Solomon Gold has acquired two companies holding promising exploration projects in Queensland, Australia. In late 2009, the Company finalized terms for the acquisition of Acapulco Mining Pty Ltd, which holds extensive tenements over a large project area in and around Mt Perry and which sits only 15km from Lihir Gold's Mt Rawdon mine (a 1 million oz resource producing 100k oz pa gold). The project area is located on the intersection of strong regional geological features which host porphyry gold copper molybdenum potential. Extensive mapping and sampling has identified seven drill targets which have yielded potentially economic results. Previous drilling of these geological systems has yielded both high grades and long intersections of medium grade mineralisation to date, so extensive drilling programs are planned in 2010.
The second acquisition, Central Minerals Pty Ltd, was completed recently following approval at a Special Meeting of Shareholders of its former owner, D'Aguilar Gold Limited (an ASX listed Company). Central Minerals holds exploration licences covering a huge area along the eastern edge of the Bowen Basin in Central Queensland, approximately 200km southwest of the Central Queensland port of Rockhampton. The main project in the area is at Rannes which is located near Newcrest's famous Cracow mine and which exhibits structures and geochemistry similar to the Carlin trend in Nevada USA (one of the most prolific gold producing belts in the world). There are five prospects that have been subject to first pass drilling by Central Minerals and previous explorers, with potentially economic intersections in all of them. In addition, surface soil, stream and rock sampling has identified a further thirteen gold targets, of which five are considered to be high order and located close to the drilled prospects referred to above. Solomon Gold plans to continue the exploration program at Rannes, with drilling of further initial targets planned for the next quarter.
Both Queensland projects acquired are 100% owned and operated by Solomon Gold. Your Company has set out a six month exploration plan and budget for the newly acquired Queensland assets with the intention of defining a resource and bringing it into production as soon as practicable.
The Company was granted an exploration license over a highly prospective area on Fauro Island, following considerable negotiation and agreement with its landowners over most of calendar 2009. The northern peninsula of Fauro Island is the remnant rim of a volcano and our geologists believe it represents a gold rich high level variant sitting above a porphyry system similar to Bougainville, and with similar mineralogy and geological setting to the giant 40m oz Lihir deposit.
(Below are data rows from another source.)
/-- The RSC takes the request its arbiter grants, with the pointer moved to the port (R21). -/
theorem takeGranted_some {k : Kind} {h : HostId} {s t : State} {r : Request} :
    takeGranted k s = some (h, r, t) ↔
      Chosen s h ∧ Asked s h k r ∧ t = s.onRsc fun c => { c with pointer := h } := by
  unfold takeGranted Chosen
  by_cases f : rscFree s = true
  · simp only [f, if_true, true_and]
    cases g : granted s with
    | none => simp
    | some p =>
      simp only [Option.some.injEq]
      cases e : requestOf s p k with
      | none =>
        simp only [reduceCtorEq, false_iff]
        rintro ⟨rfl, x, _⟩
        rw [requestOf_some.mpr x] at e
        cases e
      | some q =>
        have a := requestOf_some.mp e
        simp only [Option.some.injEq, Prod.mk.injEq]
        constructor
        · rintro ⟨rfl, rfl, rfl⟩; exact ⟨rfl, a, rfl⟩
        · rintro ⟨rfl, x, rfl⟩
          exact ⟨rfl, Option.some.inj (e.symm.trans (requestOf_some.mpr x)), rfl⟩
  · simp [f]

/-- The port the arbiter chooses has a request that waits (R21). -/
theorem granted_waits {s : State} {h : HostId} (e : granted s = some h) : waitsAt s .rsc h = true :=
  List.find?_some e

/-- The arbiter looks at every port. -/
theorem mem_arbiterOrder (p h : HostId) : h ∈ arbiterOrder p := by cases p <;> cases h <;> decide

/-- The arbiter chooses a port whenever one waits (R21). -/
theorem granted_isSome {s : State} {g : HostId} (w : waitsAt s .rsc g = true) : ∃ h, granted s = some h := by
  cases e : granted s with
  | some h => exact ⟨h, rfl⟩
  | none => exact absurd w (List.find?_eq_none.mp e g (mem_arbiterOrder _ _))

/-! ### Cells and transmit queues -/

@[simp] theorem charge_store_self (h : HostId) (n : Nat) (s : State) :
    (charge h n s).store h = { s.store h with held := (s.store h).held + n } := by
  simp [charge, State.store, State.onStore]

theorem charge_store_ne {h g : HostId} (n : Nat) (s : State) (d : g ≠ h) :
    (charge h n s).store g = s.store g := Quad.get_set_ne _ _ d

@[simp] theorem charge_free (h : HostId) (n : Nat) (s : State) : (charge h n s).ws.free = s.ws.free - n := rfl

@[simp] theorem charge_queues (h : HostId) (n : Nat) (s : State) : (charge h n s).ws.queues = s.ws.queues := rfl

@[simp] theorem charge_asks (h : HostId) (n : Nat) (s : State) : (charge h n s).ws.asks = s.ws.asks := rfl

@[simp] theorem charge_fromFre (h : HostId) (n : Nat) (s : State) : (charge h n s).ws.fromFre = s.ws.fromFre := rfl

@[simp] theorem giveBack_store_self (h : HostId) (n : Nat) (s : State) :
    (giveBack h n s).store h = { s.store h with held := (s.store h).held - n } := by
  simp [giveBack, State.store, State.onStore]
Stream sediment sampling in December 2009 by Solomon Gold geologists identified gold contents between two and six times the levels found in highly anomalous samples on the Company's project on the main island of Solomon Islands, Guadalcanal.Samples taken at that time show gold values up to 169 grams per tonne or over 5 ounces per tonne, and some samples showed gold visible to the naked eye. An airborne magnetic and electromagnetic survey over the entire licence area is underway and thereafter the company expects to commence a drill program in the second quarter of 2010 to test the anomalies identified. Like Guadalcanal, Fauro has potential to host a world class gold deposit. The license over Fauro Island is owned 100% by your Company.
The Newmont JV is now moving forward at a faster pace than expected. Despite a slow start to the proposed drilling program (as more geological data was gathered and interpreted), in just the second year of the agreement, Newmont has decided to spend in excess of A$5m on exploration. Newmont continues to rank the project as an important element of its global greenfields exploration effort. We are confident the obstacles and delays to the planned drilling program have now been either removed or addressed, and we look forward to the generation of results at a faster pace in 2010.
Finally, your Company has announced some key appointments, including Mr John Bovard who joined the Board as a Non-Executive Director late last year, and Mr Alex Thin who recently became the Company's Chief Operating Officer. John has long experience in mine development particularly in similarly difficult areas in the South Pacific to the Solomons, which will prove invaluable as our Solomon Island prospects evolve. Alex is an Engineer with experience in mining and mine development and brings much needed assistance to the existing Executive and Staff in the day to day running of the Company.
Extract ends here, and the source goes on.